Bugzilla – Bug 1212610
SIGILL documentation: compiler generates invalid instructions
Last modified: 2023-10-10 14:44:00 UTC
The documentation for Macro: int SIGILL in 24.2.1 Program Error Signals contains the following outdated claim: > Since the C compiler generates only valid instructions, ‘SIGILL’ typically indicates that the executable file is corrupted, or that you are trying to execute data. Unfortunately, this assurance is not true any more. The text should be fixed in the following way: ‘SIGILL’ typically indicates that the executable file has been compiled for a newer machine than the one the code is being executed on. It may also mean that that the executable file is corrupted, or you are trying to execute data.
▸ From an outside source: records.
def wloadCheck (issue : Bool) (s : State) (c : CoreId) (ds : List Dsc) : Word :=
  let d := ds.getD 0 0
  kindBad 32 d [1, 2, 4, 6] ||| declares 32 d |||
    opMask 32 (decide (32 < dRows d) || !s.fmtAll issue c d fun f => matFmt f && decide (dCols d ≤ kStep f.elem.width))

def wloadBody (stg : Bool) (ends : List Deferred) (w : Issued) : M Issued := do
  let s ← getState
  let c := s.cur
  let d := w.dsc 0
  let rows ← (List.range (dRows d)).mapM fun j => readRow c d (w.slot 0) j 0 0
  let g : Stage :=
    { rows := rows.map (·.1.bytes), scales := rows.map (·.1.scales), fmt := s.opEnc c d (w.slot 0), cols := dCols d }
  pure { w with deferred := .setStage stg g :: ends }

def wloadWord (h : Hdr) (o : WloadOp) : EWord :=
  { nopWord .m h with
    ops := [src1 o.d1], op := true, check := wloadCheck
    stall := fun s c _ => (s.core c).m.prog.any fun w => (stageFilled w.word).isSome || stageRead w.word == some o.stg
    later := wholeLater
    body := fun w => wloadBody o.stg (bobEnds .m [src1 o.d1] w.dscs) w }

/-! ## Multiplying (R294, R299, R300) -/

/-- The accumulator shadow takes the unparked rows of d0 (R294). -/
def Core.takeShadow (k : Core) (d : Dsc) (p : Pass) : Core :=
  let rows := (List.range (dRows d)).filter fun i => !k.rowParked p i
  let rs := rows.map (accPlace d)
  { k with
    accShadowRows := rs
    accShadow := rs.foldl (fun m r => (List.range 32).foldl (fun m n =>
      let v := k.accAt r n
      if v = 0 then m else mapPut m (r * 32 + n) v) m) [] }

/-- A pass-wide fault restores the unparked shadowed rows (R364, R389). -/
def Core.restoreShadow (k : Core) (d : Dsc) (p : Pass) : Core :=
  (List.range (dRows d)).foldl (fun k i =>
    let r := accPlace d i
    if k.accShadowRows.contains r && !k.rowParked p i && !k.accBad r 32 then
      k.setAccRow r (tabulate 32 fun n => (mapGet k.accShadow (r * 32 + n)).getD 0)
    else k) k

/-- An action whose faults restore the shadow. -/
def shadowed {α : Type} (c : CoreId) (d : Dsc) (p : Pass) (act : M α) : M α := do
  modState fun s => s.onCore c fun k => k.takeShadow d p
  match ← attempt act with
  | .ok a => pure a
  | .error f =>
    modState fun s => s.onCore c fun k => k.restoreShadow d p
    throw (.fault f)

/-- The integer a value holds. -/
def Val.toInt : Val → Int
  | .fin neg m e => (if neg then -1 else 1) * ((m * 2 ^ e.toNat : Nat) : Int)
  | _ => 0

/-- row_update of one element (R99). -/
def accUpdate (ints : Bool) (old : BitVec 32) (ps : List (Val × Val)) : BitVec 32 :=
  let d := dotExact ps
  if ints then BitVec.ofInt 32 (sat32 (old.toInt + d.toInt))
  else rne32 ((val32 old).add false (val32 (rne32 d)))

/-- The values of a stage's rows, column by column of B. -/
def Stage.values (g : Stage) : List (List Val) :=
  match Fmt.parse g.fmt with
  | some f => (g.rows.zip g.scales).map fun r => Row.values f g.cols { bytes := r.1, scales := r.2 }
  | none => []

/-- B as values: the stage, or the rows of operand d2. -/
def readB (c : CoreId) (b : BSrc) (w : Issued) : M (List (List Val)) := do
  let s ← getState
  match b with
  | .stage st => pure (((vget (s.core c).stages st.toNat).map Stage.values).getD [])
  | .desc _ =>
    let d := w.dsc 2
    (List.range (dRows d)).mapM fun j => readVals c d (w.slot 2) j 0 0

/-- One accumulator row updated by the products of a row of A with the columns of B. -/
def multiplyRow (c : CoreId) (w : Issued) (p : Pass) (ints : Bool) (i : Nat) (pairs : Nat → List (Val × Val)) : M Unit := do
  let d := w.dsc 0
  let s ← getState
  let b := (s.core c).rowBlock p i
  match ← ownRow c .m w p b (readAccRow c (accPlace d i) (dCols d)) with
  | none => pure ()
  | some old =>
    let v := tabulate (dCols d) fun n => accUpdate ints (old.getD n 0) (pairs n)
    if ← parkedNow c p i then pure ()
    else modState fun s => s.onCore c fun k => (k.setAccRow (accPlace d i) v).pm 3 1

/-- Both multiplied formats are on the integer path. -/
def onIntPath (a b : BitVec 32) : Bool :=
  match Fmt.parse a, Fmt.parse b with
  | some f, some g => intFmt f && intFmt g
  | _, _ => false

/-- The encoding of B. -/
def State.encB (s : State) (c : CoreId) (b : BSrc) (d : Dsc) : BitVec 32 :=
  match b with
  | .stage st => ((vget (s.core c).stages st.toNat).map (·.fmt)).getD 0
  | .desc _ => s.opEnc c d 0

/-- The checks of a multiplying word on A, B and the accumulators: `p` is the number of rows of A for each row, `at2` the
low bit of the field that names B. -/
def mulCheck (pass : Pass) (b : BSrc) (ratio : State → CoreId → Nat) (issue : Bool) (s : State) (c : CoreId)
    (ds : List Dsc) : Word :=
  let k := s.core c
  let d0 := ds.getD 0 0
  let d1 := ds.getD 1 0
  let d2 := ds.getD 2 0
  let aOk := s.fmtAll issue c d1 fun f => matFmt f && decide (dCols d1 ≤ kStep f.elem.width)
  let base := kindBad 36 d0 [3] ||| kindBad 32 d1 [1, 2] |||
    opMask 32 (dRows d1 != ratio s c * dRows d0 || !aOk) ||| prowBad k pass (dRows d0)
  let ints := match s.encsOf issue c d1 with
    | e :: _ => some (onIntPath e (s.encB c b d2))
    | [] => none
  let mode := opMask 36 (issue && (match ints with
    | some i => k.modeOfBank d0 != i
    | none => false))
  match b with
  | .desc _ =>
    base ||| kindBad 28 d2 [1, 2] ||| mode |||
      opMask 28 (dRows d2 != dCols d0 || dCols d2 != dCols d1 || !s.fmtAll issue c d2 fun f =>
        matFmt f && decide (dCols d1 ≤ kStep f.elem.width))
  | .stage st =>
    base ||| mode ||| (if issue then maskIf (match vget k.stages st.toNat with
      | none => true
      | some g => g.rows.length != dCols d0 || g.cols != dCols d1 || (match Fmt.parse g.fmt with
        | some f => decide (kStep f.elem.width < dCols d1)
        | none => true)) 6 2 else 0)

/-- The operands of a multiplying word. -/
def mulOps (d0 d1 : Desc) (b : BSrc) : List EOp :=
  [dst0 d0, src1 d1] ++ (match b with
    | .desc d => [src2 d]
    | .stage _ => [])

/-- The stage B names. -/
def bStage : BSrc → Option Bool
  | .desc _ => none
  | .stage st => some st

def mmaBody (o : MmaOp) (w : Issued) : M Issued := do
  let s ← getState
  let c := s.cur
  let d0 := w.dsc 0
  let ints := onIntPath (s.opEnc c (w.dsc 1) (w.slot 1)) (s.encB c o.b (w.dsc 2))
  shadowed c d0 o.pass (do
    let bs ← readB c o.b w
    forRows (dRows d0) fun i => do
      if ← parkedNow c o.pass i then pure ()
      else
        let k := (← getState).core c
        match ← ownRow c .m w o.pass (k.rowBlock o.pass i) (readVals c (w.dsc 1) (w.slot 1) i 0 0) with
        | none => pure ()
        | some a => multiplyRow c w o.pass ints i fun n => a.zip (bs.getD n []))
  pure { w with deferred := bobEnds .m (mulOps o.d0 o.d1 o.b) w.dscs }

def mmaWord (h : Hdr) (o : MmaOp) : EWord :=
  { nopWord .m h with
    ops := mulOps o.d0 o.d1 o.b, pass := o.pass, op := true
    check := mulCheck o.pass o.b fun _ _ => 1
    stall := matStall (bStage o.b)
    group := fun k ds => match o.b with
      | .desc _ => groupClash k (ds.getD 1 0) (ds.getD 2 0)
      | .stage _ => none
    later := wholeLater, body := mmaBody o }

/-- The highest block that the rows of a word touch. -/
def Core.topBlock (k : Core) (p : Pass) (rows : Nat) : Nat :=
  ((List.range rows).map fun i => k.rowBlock p i).foldl max 0

/-- The columns of block `b`'s adapter tile (R299). -/
def adapterTile (c : CoreId) (w : Issued) (b : Nat) : M (List (List Val)) := do
  let s ← getState
  let d := w.dsc 2
  let x := vget (s.core c).bobbins (dBob d).toNat
  let slot := (w.slot 2 + b) % (x.count + 1)
  (List.range (dRows d)).mapM fun j => readVals c d slot j 0 0

def gmmaBody (o : GmmaOp) (w : Issued) : M Issued := do
  let s ← getState
  let c := s.cur
  let d0 := w.dsc 0
  let d2 := w.dsc 2
  let ints := onIntPath (s.opEnc c (w.dsc 1) (w.slot 1)) (s.opEnc c d2 0)
  shadowed c d0 o.pass (forRows (dRows d0) fun i => do
    let k := (← getState).core c
    let b := k.rowBlock o.pass i
    if k.rowParked o.pass i || k.rbt b 4 == 0 then pure ()
    else
      match ← ownRow c .m w o.pass b (adapterTile c w b) with
      | none => pure ()
      | some bs =>
        match ← ownRow c .m w o.pass b (readVals c (w.dsc 1) (w.slot 1) i 0 0) with
        | none => pure ()
        | some a => multiplyRow c w o.pass ints i fun n => a.zip (bs.getD n []))
  let rel := if dAuto d2 then [Deferred.release (dBob d2) ((s.core c).topBlock o.pass (dRows d0) + 1)] else []
  pure { w with deferred := bobEnds .m [dst0 o.d0, src1 o.d1] w.dscs ++ rel }

def gmmaWord (h : Hdr) (o : GmmaOp) : EWord :=
  { nopWord .m h with
    ops := [dst0 o.d0, src1 o.d1, src2 o.d2], pass := o.pass, op := true
    check := fun issue s c ds => mulCheck o.pass (.desc o.d2) (fun _ _ => 1) issue s c ds |||
      kindBad 28 (ds.getD 2 0) [2]
    stall := fun s c ds => matStall none s c ds ||
      (let k := s.core c
       decide ((vget k.bobbins (dBob (ds.getD 2 0)).toNat).filled <
         k.topBlock o.pass (dRows (ds.getD 0 0)) + 1))
    group := fun k ds => groupClash k (ds.getD 1 0) (ds.getD 2 0)
    later := wholeLater, body := gmmaBody o }

/-! ### SMMA (R300) -/

/-- P of a queue's mode: 2 under 2:4, 4 under 1:4. -/
def MetaQ.ratio (q : MetaQ) : Nat := if q.mode then 4 else 2

/-- The position that stored element `t` of column `n` multiplies: `meta` the entry as a number, `sc` stored elements per
column. -/
def smmaPos (mode : Bool) (entry sc n t : Nat) : Nat :=
  if mode then 4 * t + entry / 2 ^ (2 * sc * n + 2 * t) % 4
  else 4 * (t / 2) + entry / 2 ^ (2 * sc * n + 4 * (t / 2) + (if t % 2 = 0 then 0 else 2)) % 4

/-- An entry with idx0 at or above idx1 in a group (R300). -/
def smmaBad (mode : Bool) (entry sc cols : Nat) : Bool :=
  !mode && (List.range cols).any fun n => (List.range (sc / 2)).any fun g =>
    decide (entry / 2 ^ (2 * sc * n + 4 * g + 2) % 4 ≤ entry / 2 ^ (2 * sc * n + 4 * g) % 4)

def smmaBody (o : SmmaOp) (w : Issued) : M Issued := do
  let s ← getState
  let c := s.cur
  let d0 := w.dsc 0
  let d1 := w.dsc 1
  let q := vget (s.core c).metaQ o.q.toNat
  let sc := dCols d1
  let entry := natOfBytes (w.popped.getD [])
  let ints := onIntPath (s.opEnc c d1 (w.slot 1)) (s.encB c o.b (w.dsc 2))
  shadowed c d0 o.pass (do
    let bs ← readB c o.b w
    forRows (dRows d0) fun i => do
      if ← parkedNow c o.pass i then pure ()
      else
        let k := (← getState).core c
        match ← ownRow c .m w o.pass (k.rowBlock o.pass i)
            ((List.range q.ratio).mapM fun r => readVals c d1 (w.slot 1) (q.ratio * i + r) 0 0) with
        | none => pure ()
        | some subs =>
          let a := subs.flatten
          multiplyRow c w o.pass ints i fun n =>
            (bs.getD n []).zip (List.range sc) |>.map fun e => (a.getD (smmaPos q.mode entry sc n e.2) .nan, e.1))
  pure { w with deferred := bobEnds .m (mulOps o.d0 o.d1 o.b) w.dscs }

/-- The entry that an SMMA would pop is bad (R300). -/
def smmaEntryBad (o : SmmaOp) (s : State) (c : CoreId) (ds : List Dsc) : Bool :=
  let q := vget (s.core c).metaQ o.q.toNat
  smmaBad q.mode (natOfBytes (q.entries.headD [])) (dCols (ds.getD 1 0)) (dCols (ds.getD 0 0))

/-- The oldest entry of a metadata queue leaves it. -/
def Core.popMeta (k : Core) (q : BitVec 2) : Core :=
  let x := vget k.metaQ q.toNat
  { k with metaQ := vset k.metaQ q.toNat { x with entries := x.entries.tail } }

def smmaWord (h : Hdr) (o : SmmaOp) : EWord :=
  { nopWord .m h with
    ops := mulOps o.d0 o.d1 o.b, pass := o.pass, op := true
    check := fun issue s c ds =>
      let q := vget (s.core c).metaQ o.q.toNat
      mulCheck o.pass o.b (fun s c => (vget (s.core c).metaQ o.q.toNat).ratio) issue s c ds |||
        opMask 32 (!q.mode && dCols (ds.getD 1 0) % 2 != 0) ||| maskIf (issue && smmaEntryBad o s c ds) 8 2
    stall := fun s c ds => matStall (bStage o.b) s c ds || (vget (s.core c).metaQ o.q.toNat).entries.isEmpty
    group := fun k ds => match o.b with
      | .desc _ => groupClash k (ds.getD 1 0) (ds.getD 2 0)
      | .stage _ => none
    spoil := fun s c ds k => if smmaEntryBad o s c ds then k.popMeta o.q else k
    prep := fun w => do
      let k ← getCore
      let q := vget k.metaQ o.q.toNat
      modCore fun k => k.popMeta o.q
      pure { w with popped := some (q.entries.headD []) }
    later := wholeLater, body := smmaBody o }

/-- MQBIND (R301). -/
def mqbindWord (h : Hdr) (o : MqbindOp) : EWord :=
  { nopWord .m h with
    op := true
    stall := fun s c _ => !(s.core c).matrixFree
    body := fun w => do
      modCore fun k => { k with metaQ := vset k.metaQ o.q.toNat { mode := o.mode, entries := [] } }
      pure w }

/-! ## Accumulator words (R302 to R305) -/

/-- ACLR (R302): MODE at issue, then zeros in every unparked row. -/
def aclrWord (h : Hdr) (o : AclrOp) : EWord :=
  { nopWord .m h with
    ops := [dst0 o.d0], pass := o.pass, op := true
    check := fun _ s c ds => kindBad 36 (ds.getD 0 0) [3] ||| prowBad (s.core c) o.pass (dRows (ds.getD 0 0))
    stall := matStall none
    prep := fun w => do
      modCore fun k => { k with accMode := vset k.accMode (dAccBank (w.dsc 0)) o.mode }
      pure w
    later := wholeLater
    body := fun w => do
      let s ← getState
      let c := s.cur
      let d := w.dsc 0
      forRows (dRows d) fun i => do
        if ← parkedNow c o.pass i then pure ()
        else modCore fun k => k.setAccRow (accPlace d i) (List.replicate (dCols d) 0)
      pure w }

/-- The source formats of ALD under a MODE (R303). -/
def aldFmt (mode : Bool) (f : Fmt) : Bool :=
  match f.elem with
  | .flt _ => !mode
  | .int sgn w => if f.blk != 0 then !mode else mode && (sgn || decide (w ≤ 16))
  | .raw => false

/-- Equal ROWS and COLS of two operands, as the mask of the second's field. -/
def shapeBad (at0 : Nat) (d e : Dsc) : Word := opMask at0 (dRows d != dRows e || dCols d != dCols e)

/-- An accumulator row written from the values of a row. -/
def putAcc {α : Type} (r : Nat) (f : α → BitVec 32) (vs : List α) (p : Perf) : M Perf := do
  modCore fun k => k.setAccRow r (vs.map f)
  pure (p.step (4 * vs.length))

def aldWord (h : Hdr) (o : D2Pass) : EWord :=
  { nopWord .m h with
    ops := [dst0 o.d0, src1 o.d1], pass := o.pass, op := true
    check := fun issue s c ds =>
      let d0 := ds.getD 0 0
      let d1 := ds.getD 1 0
      let k := s.core c
      kindBad 36 d0 [3] ||| kindBad 32 d1 [1, 2, 7] ||| shapeBad 32 d0 d1 ||| prowBad k o.pass (dRows d0) |||
        opMask 32 (!s.fmtAll issue c d1 fun f => !issue || aldFmt (k.modeOfBank d0) f)
    stall := matStall none
    later := wholeLater
    body := fun w => do
      let s ← getState
      let c := s.cur
      let d0 := w.dsc 0
      let mode := (s.core c).modeOfBank d0
      let _ ← copyRows (dRows d0) (fun i p => do
        let b := ((← getState).core c).rowBlock o.pass i
        oneRow c .m w o.pass (parkedNow c o.pass i) b (4 * dCols d0) (readVals c (w.dsc 1) (w.slot 1) i 0 0)
          (putAcc (accPlace d0 i) fun v => if mode then BitVec.ofInt 32 v.toInt else rne32 v) p) w.start
      pure { w with deferred := bobEnds .m [dst0 o.d0, src1 o.d1] w.dscs } }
https://en.wikipedia.org/wiki/Signal_(IPC)#SIGILL "Signal illegal" The SIGILL signal is sent to a process when it attempts to execute an illegal, malformed, unknown, or privileged instruction. https://de.wikipedia.org/wiki/SIGILL https://ru.wikipedia.org/wiki/SIGILL
Hi Christopher, would you please help to provide the link of the documentation for Macro? Thanks!
Hi Christopher, I close this bug report now, please feel free to reopen it when you could provide required info and I would continue to find bugowner for it, thanks.